Dataset entries
-- ==== Sys2Proof/Tests/Slice0.lean ====
section
/-!
SUPPORT. Tests/Slice0.lean: words of the spec decoded, ill-formed terms refused, small steps, and witnesses that meet the
hypotheses of the statements.
-/
namespace Sys2Proof.Tests

open Sys2Proof.Machine

-- One test after another: together they would all stand waiting for the kernel at once.
set_option Elab.async false

/-! ### Words written out from the encodings (R61 to R83) -/

/-- C class: SYSR sa5, LCNT; `br` with NEG and a negative displacement; `br start` of R83; RET; LBRK; LDRAIN. -/
theorem test_decode_control :
    decodeSlot 0 0x120015FC00000030#64 = .ok (.sysr { dflI with d := .sreg 5, imm := 0x030 }) ∧
    decodeSlot 0 0x0203FFFFFE900000#64 = .ok (.br { dflC with disp := 0x3FFFFFE9 }) ∧
    decodeSlot 0 0x0A0000000003F000#64 = .ok (.ret { dflC with a := .sreg 63 }) ∧
    decodeSlot 0 0x0E00000000000000#64 = .ok (.lbrk dflC) ∧ decodeSlot 0 0x1000000000000000#64 = .ok (.ldrain dflC) := by
  decide +kernel

/-- Tasks, futures, barriers: TEND, YIELD, FTEST sa5, sa9, BARX with its result discarded. -/
theorem test_decode_tasks :
    decodeSlot 0 0x200000000007F000#64 = .ok (.tend dflC) ∧ decodeSlot 0 0x220000000007F000#64 = .ok (.yield dflC) ∧
    decodeSlot 0 0x2E001425FDFC0000#64 = .ok (.ftest { dflA with d := .sreg 5, a := .sreg 9 }) ∧
    decodeSlot 0 0x4405FE01FDFC0000#64 = .ok (.barx { dflA with a := .imm 0 }) := by
  decide +kernel

/-- S class: `cmp.lt.i32 pa3, sa1, sa2`; M class: LSSTV of vb1 to word 2 from bank 0 without an index. -/
theorem test_decode_scalar_and_store :
    decodeSlot 1 0x4601580409FC4100#64 =
      .ok (.cmp { dflA with d := .pred 2, a := .sreg 1, b := .sreg 2, ty := .i32, sub := 2 }) ∧
    decodeSlot 4 0x760105FC000BE000#64 = .ok (.lsstv { dflL with cl := .b, v := .vreg 1, n := 15, spread := true, word := 2 }) := by
  decide +kernel

/-- T class: SEND, CPY from the local store with a scalar length, WOPEN, WCLOSE. -/
theorem test_decode_units :
    decodeSlot 7 0x800030282C340000#64 =
      .ok (.send { dflSend with d := .sreg 12, a := .sreg 10, b := .sreg 11, c := .sreg 13 }) ∧
    decodeSlot 7 0x600074887E000013#64 =
      .ok (.cpy { dflCpy with d := .sreg 29, a := .sreg 34, b := .sreg 31, c := .imm 0, scope := .device, sls := true }) ∧
    decodeSlot 7 0x840014181C200000#64 =
      .ok (.wopen { dflA with cl := .b, d := .sreg 5, a := .sreg 6, b := .sreg 7, c := .sreg 8 }) ∧
    decodeSlot 7 0x86002415FDFC0000#64 = .ok (.wclose { dflA with cl := .b, d := .sreg 9, a := .sreg 5 }) := by
  decide +kernel

/-- The worked words of chapters 7, 10, 12 and 15: TRAP 5, BARA, BARW, FDSET, FDGET, SLLD. -/
theorem test_decode_worked :
    decodeSlot 0 0x1600201C00000005#64 = .ok (.trap { dflI with d := .sreg 8, a := .sreg 7, imm := 5 }) ∧
    decodeSlot 0 0x40001025FDFC0000#64 = .ok (.bara { dflA with d := .sreg 4, a := .sreg 9 }) ∧
    decodeSlot 0 0x4201FC2411FC0000#64 = .ok (.barw { dflA with a := .sreg 9, b := .sreg 4 }) ∧
    decodeSlot 7 0xA001FC1DFDFC0004#64 = .ok (.fdset { dflA with cl := .b, a := .sreg 7, md := 4 }) ∧
    decodeSlot 7 0xA20015FDFDFC000C#64 = .ok (.fdget { dflA with cl := .b, d := .sreg 5, md := 12 }) ∧
    decodeSlot 7 0x020184298403E000#64 = .ok (.slld { dflL with
      cl := .b, v := .sl 1, x := .sreg 10, grp := 1, bank := 4, word := 256, n := 15, spread := true }) := by
  decide +kernel

/-- R61, R78: a selector that names nothing, and an OP that is not assigned, are refused. -/
theorem test_decode_refuses :
    (match decodeSlot 1 0x4601580409FC4100#64 with
      | .ok _ => true
      | .error _ => false) = true ∧
    (match decodeSlot 1 0x46016C0409FC4100#64 with
      | .ok _ => true
      | .error _ => false) = false ∧
    (match decodeSlot 1 0xDE00000000000000#64 with
      | .ok _ => true
      | .error _ => false) = false := by decide +kernel

/-! ### A sample of every slot instruction -/

def xA : OpA := { dflA with d := .sreg 3, a := .sreg 1, b := .sreg 2 }
def xA3 : OpA := { xA with c := .sreg 4 }
def xB : OpA := { dflA with cl := .b, d := .sreg 3, a := .sreg 1, b := .sreg 2 }
def xF : OpA := { xA with ty := .f32 }
def xV : OpA := { dflA with d := .vreg 3, a := .vreg 1, b := .vreg 2, ty := .i16 }
def xVF : OpA := { xV with ty := .f32 }
def xC : OpC := dflC
def xI : OpI := { dflI with d := .sreg 3, a := .sreg 1 }
def xM : OpM := { dflM with v := .sreg 3, b := .sreg 2 }
def xMV : OpM := { dflM with v := .vreg 3, b := .sreg 2 }
def xL : OpL := { dflL with v := .sreg 3, x := .nil }
def xLV : OpL := { dflL with v := .vreg 3, x := .nil, n := 15, spread := true }
def xH : OpA := { dflA with cl := .b, d := .hv 3, a := .hv 1, b := .hv 2 }
def noB (x : OpA) : OpA := { x with b := .nil }

def samplesC : List Instr :=
  [.nop 0, .branchHint xC, .br { xC with disp := 4 }, .bri { xC with a := .sreg 1 }, .call { xC with disp := 4 },
   .calli { xC with a := .sreg 1 }, .ret { xC with a := .sreg 63 }, .lbrk xC, .ldrain xC, .sysr { xI with a := .nil }, .sysw { xI with d := .nil, imm := 0x20 },
   .trap { xI with imm := 111 }, .tend xC, .yield xC, .tspawn { xA with c := .imm 0 }, .fnew { dflA with d := .sreg 3 },
   .fset { xA with d := .nil }, .ffail { xA with d := .nil }, .fwait { dflA with a := .sreg 1 }, .ftest (noB xA), .ffree { dflA with a := .sreg 1 },
   .bara (noB xA), .barw { xA with d := .nil }, .barx (noB xA), .bari { xA with d := .nil, a := .sreg 5, b := .imm 3, c := .imm 1 },
   .pbara { noB xA with a := .sreg 6 }, .pbarw { xA with d := .nil, a := .sreg 6 }, .qput { xI with d := .sreg 2, a := .sreg 2 }, .qget { xI with d := .sreg 2, a := .sreg 2, imm := 100 },
   .qpeek { xI with a := .sreg 2 }]

def samplesS : List Instr :=
  [.add xA, .sub xA, .addi { xI with imm := 0x7FFFFFFF }, .mul xA, .mulh xA, .mulhn xA, .div xA, .divn xA, .rem xA, .remn xA,
   .and xA, .or xA, .xor xA, .andn xA, .orn xA, .shl xA, .shr xA, .sar xA, .rol xA, .clz (noB xA), .ctz (noB xA), .popc (noB xA),
   .min xA, .max xA, .minn xA, .maxn xA, .abs (noB xA)] ++
  [.bfx xA3, .bfi { xA3 with md := 64 }, .sext xA, .lea { xA3 with md := 7 }, .movi { xI with a := .nil }, .movh xI, .sel xA3,
   .cmp { xA with d := .pred 6, sub := 11 }, .cmpi { xI with isub := 3 }, .plog { xA with d := .pred 6, sub := 5 }, .xcl (noB xA),
   .xcp { noB xA with d := .pred 1, a := .pred 6 }, .mad xA3, .fadd xF, .fsub xF, .fmul xF, .fma { xF with c := .sreg 4 }, .fdiv xF, .fsqrt (noB xF),
   .fmin xF, .fmax xF, .fcmp { xF with sub := 7 }, .fcvt { noB xF with sub := 2 }, .fclass { noB xF with ty := .fd 14 }, .fsgn { xF with sub := 3 }]

def samplesM : List Instr :=
  [.prefetchHint { dflM with b := .sreg 2, off := 5 }, .ld xM, .st { xM with sz := .d64 }, .ldv xMV, .stv { xMV with ord := .release }, .ldt { xMV with fd := 10 },
   .stt xMV, .pref { dflM with b := .sreg 2, sz := .sector, scope := .device }, .ntst xM, .ntstv xMV, .amo { xM with sz := .n32, fd := 11 },
   .amon { xM with sz := .n32, fd := 10, ord := .release, scope := .pod }, .acas { xM with v := .sreg 62, sz := .d64 }, .mark dflM,
   .fence { dflM with ord := .acquire, scope := .pod }, .ntdrain { dflM with scope := .device }, .lsld { xL with md := 5 }, .lsst { xL with word := 2047 },
   .lsldv xLV, .lsstv { xLV with md := 0x40 }, .migr { xA3 with d := .nil }, .pgstat (noB xA), .logapply { noB xA3 with d := .nil },
   .asdecl { xA with a := .sreg 2 }, .asdrop (noB xA)]

def samplesV : List Instr :=
  [.vadd { xV with md := 0x1F }, .vsub xV, .vmul xV, .vfma { xVF with c := .vreg 4 }, .vfms { xVF with c := .vreg 4 }, .vmin xV, .vmax xV, .vabs (noB xV),
   .vneg (noB xV), .vand { xV with ty := .i64 }, .vor { xV with ty := .i64 }, .vxor { xV with ty := .i64 }, .vandn { xV with ty := .i64 }, .vshl xV, .vshr xV,
   .vsar xV, .vcmp { xV with sub := 11 }, .vsel { xV with ty := .i64, c := .vreg 4 }, .vmov { noB xV with ty := .i64 }, .vsplat { noB xV with a := .sreg 1 },
   .vins { xV with a := .sreg 1, b := .sreg 2, c := .vreg 4 }, .vext { xV with d := .sreg 3, b := .sreg 2 }, .vclamp { xV with c := .vreg 4 }] ++
  [.vmad { xV with c := .vreg 4 }, .vdot4 { xV with c := .vreg 4 }, .vpopc (noB xV), .vrotr { xV with ty := .i64, b := .imm 3 }, .vrotc { xV with ty := .i64, b := .imm 3 },
   .vbcr { xV with ty := .i64, b := .imm 3 }, .vbcc { xV with ty := .i64, b := .imm 3 }, .vredr { noB xV with sub := 13 }, .vredc { noB xV with sub := 8 },
   .vtrn { noB xV with ty := .i64 }, .vcvt { noB xVF with c := .nil, md := 0x0A }, .vrcp (noB xVF), .vrsq (noB xVF), .vsqrt (noB xVF), .vexp2 (noB xVF),
   .vlog2 (noB xVF), .vtanh (noB xVF)]

def samplesT : List Instr :=
  [.slld { dflL with cl := .b, v := .sl 3, n := 15, spread := true }, .mma { dflMma with d := .vreg 3, q := 3 }, .mmaz { dflMma with d := .nil },
   .hld { dflL with cl := .b, v := .hv 3, n := 15, spread := true }, .hst { dflL with cl := .b, v := .ht, n := 15, spread := true }, .hxor xH,
   .hrot { xH with b := .sreg 2 }, .hlog { xH with sub := 3 }, .hbund { xH with d := .hc 3, a := .hc 3, b := .hv 1, md := 0x1F },
   .hmaj { xH with a := .hc 3 }, .hcclr { dflA with cl := .b, d := .hc 3 }, .htie { dflA with cl := .b, d := .ht, a := .sreg 1 }, .hdist { xH with d := .sreg 3 },
   .hnear { xH with d := .sreg 62, b := .imm 0, c := .imm 1 }, .hmovv { xH with d := .hc 1, a := .vreg 3, b := .nil, sub := 3, md := 1 }] ++
  [.cpy { dflCpy with d := .sreg 2, a := .sreg 2, b := .sreg 1, c := .imm 0, scope := .pod },
   .chase { dflChase with d := .sreg 2, a := .sreg 2, b := .sreg 2, c := .imm 0 },
   .gath { dflGath with d := .sreg 2, a := .sreg 2, b := .sreg 2, c := .imm 0, n := .sreg 1, gsz := 3, isz := true },
   .send { dflSend with d := .sreg 8, a := .sreg 2, b := .sreg 2, c := .imm 0 },
   .msend { dflSend with d := .sreg 1, a := .sreg 2, b := .sreg 2, c := .imm 0, e := .imm 0 }, .wopen { xB with a := .sreg 2, b := .sreg 2, c := .imm 0 }, .wclose (noB xB),
   .lstat { noB xB with sub := 3 }, .fdset { dflA with cl := .b, a := .imm 0, md := 10 }, .fdget { dflA with cl := .b, d := .sreg 3, md := 15 },
   .bfmt { dflL with cl := .b, spread := true, md := 0x0A }]

/-- A LOOP of one stage over a four-word body. -/
def xLoop : Instr := .loop { dflC with a := .sreg 1, disp := 4 }

def samples : List Instr := samplesC ++ (samplesS ++ (samplesM ++ (samplesV ++ samplesT)))

/-- The word of a slot instruction, and whether decoding it gives the instruction back. -/
def roundTrip (i : Instr) : Bool :=
  slotWf i && (match encode i with
    | some (n, w) => (match decodeSlot n w with
      | .ok j => i == j
      | .error _ => false)
    | none => false)

/-- Every slot instruction has a well-formed form whose word decodes to it. -/
theorem test_samples_round_trip : (xLoop :: samples).all roundTrip = true := by decide +kernel

/-! ### A core with a bundle in issue -/

/-- Registers of the core below: sa1 and sb1 hold 7, sa2 and sb2 4,096, and so on. -/
def witRegs : Regs :=
  { sa := [(1, 7), (2, 4096), (3, 0x8000000000000000), (5, 0x40000001), (6, 0x80000000)],
    sb := [(1, 7), (2, 4096), (3, 0x8000000000000000), (8, 0x40001)] }

/-- Core 0 runs task 0, whose faults a handler takes (FPOL 1); bundle 1, at word 16, is in issue. -/
def atIssue (quiet : Bool) : State :=
  let s := State.reset.runsBundle { header := 0, words := [] }
  { s with
    agenda := []
    launches := [(0, { loadedLaunch with img := { loadedLaunch.img with fpol := 1 } })]
    core := { s.core with
      pc := 16, bseq := 1, regs := witRegs,
      iss := some { baddr := 16, bseq := 1, len := 2, wait := 0, quiet := quiet, redir := .seq, sysw := [], ops := [], lsw := [] } } }

def acts (s : State) (i : Instr) : Bool :=
  s.core.guard (instrGuard i).1 (instrGuard i).2 && (s.slotFault s.issuesQuiet {} i).isNone
theorem acts_of {s : State} {i : Instr} (h : acts s i = true) : s.Acts i := by
  simpa [acts, State.Acts, State.Guarded] using h

theorem test_samples_act : samples.all (acts (atIssue true)) = true ∧ acts (atIssue false) xLoop = true := by decide +kernel

/-! ### Ill-formed terms, one for each check -/

/-- Form A: cluster, SUB, D, A, B, C, TY unused, SUB and MOD bits unused, the entry's own check, WBS where it is illegal. -/
theorem test_ill_formed_A : (([.fset { xA with d := .nil, cl := .b }, .hxor { xH with cl := .a }, .cmp { xA with sub := 12 }, .add { xA with d := .vreg 0 },
    .fset { xA with d := .sreg 0 }, .add { xA with a := .vreg 0 }, .clz xA, .mad { xA3 with c := .ht }, .sext { xA with ty := .i32 },
    .add { xA with sub := 1 }, .add { xA with md := 1 }, .lea { xA3 with md := 8 }, .add { xA with ty := .f32 }, .bfi { xA3 with md := 65 },
    .bfi { xA3 with md := 0 }] : List Instr) ++ [.hcclr { dflA with cl := .b }, .ftest { xA with d := .sreg 63, b := .nil }, .vadd { xVF with md := 0x10 },
    .vsplat { xV with b := .nil, a := .imm 1, ty := .fd 0 }, .hbund { xH with d := .hc 3, a := .hc 3, b := .hv 1, md := 0x10 },
    .vcvt { noB xVF with c := .nil, md := 0x4A }, .fdset { dflA with cl := .b, a := .imm 0, md := 11 }] : List Instr).any slotWf = false := by decide +kernel

/-- Form I: cluster, D, A, ISUB, IMM32, and the register number of the map. -/
theorem test_ill_formed_I : (([.sysr { xI with a := .nil, cl := .b }, .addi { xI with d := .vreg 0 }, .movi xI, .addi { xI with isub := 1 },
    .qput { xI with imm := 1 }, .sysr { xI with a := .nil, imm := 4 }, .trap { xI with imm := 112 }, .qget { xI with d := .nil }] : List Instr)).any slotWf = false := by
  decide +kernel

/-- Form M: V, WBS, B and OFF unused, FD, SZ, ORD, SCOPE, the operation of an atomic, SZ of PREF. -/
theorem test_ill_formed_M : (([.ld { xM with v := .vreg 0 }, .ld { xM with wbs := true }, .ld { xM with b := .vreg 0 }, .mark { dflM with b := .sreg 0 },
    .mark { dflM with off := 1 }, .ld { xM with fd := 1 }, .ld { xM with sz := .sector }, .ldv { xMV with sz := .d64 }, .ld { xM with ord := .release },
    .ld { xM with scope := .pod }, .amo { xM with sz := .n32, fd := 12 }, .amo { xM with sz := .d64, fd := 1 }, .acas { xM with sz := .d64, v := .sreg 63 },
    .pref { dflM with b := .sreg 2, sz := .d64 }, .mark { dflM with v := .sreg 0 }] : List Instr)).any slotWf = false := by decide +kernel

## Work instructions
From the data above, output only the lines between the line containing "pc := 16, bseq" and the line containing "the map. -/", inclusive, exactly as written.

## Solution to this problem
      pc := 16, bseq := 1, regs := witRegs,
      iss := some { baddr := 16, bseq := 1, len := 2, wait := 0, quiet := quiet, redir := .seq, sysw := [], ops := [], lsw := [] } } }

def acts (s : State) (i : Instr) : Bool :=
  s.core.guard (instrGuard i).1 (instrGuard i).2 && (s.slotFault s.issuesQuiet {} i).isNone
theorem acts_of {s : State} {i : Instr} (h : acts s i = true) : s.Acts i := by
  simpa [acts, State.Acts, State.Guarded] using h

theorem test_samples_act : samples.all (acts (atIssue true)) = true ∧ acts (atIssue false) xLoop = true := by decide +kernel

/-! ### Ill-formed terms, one for each check -/

/-- Form A: cluster, SUB, D, A, B, C, TY unused, SUB and MOD bits unused, the entry's own check, WBS where it is illegal. -/
theorem test_ill_formed_A : (([.fset { xA with d := .nil, cl := .b }, .hxor { xH with cl := .a }, .cmp { xA with sub := 12 }, .add { xA with d := .vreg 0 },
    .fset { xA with d := .sreg 0 }, .add { xA with a := .vreg 0 }, .clz xA, .mad { xA3 with c := .ht }, .sext { xA with ty := .i32 },
    .add { xA with sub := 1 }, .add { xA with md := 1 }, .lea { xA3 with md := 8 }, .add { xA with ty := .f32 }, .bfi { xA3 with md := 65 },
    .bfi { xA3 with md := 0 }] : List Instr) ++ [.hcclr { dflA with cl := .b }, .ftest { xA with d := .sreg 63, b := .nil }, .vadd { xVF with md := 0x10 },
    .vsplat { xV with b := .nil, a := .imm 1, ty := .fd 0 }, .hbund { xH with d := .hc 3, a := .hc 3, b := .hv 1, md := 0x10 },
    .vcvt { noB xVF with c := .nil, md := 0x4A }, .fdset { dflA with cl := .b, a := .imm 0, md := 11 }] : List Instr).any slotWf = false := by decide +kernel

/-- Form I: cluster, D, A, ISUB, IMM32, and the register number of the map. -/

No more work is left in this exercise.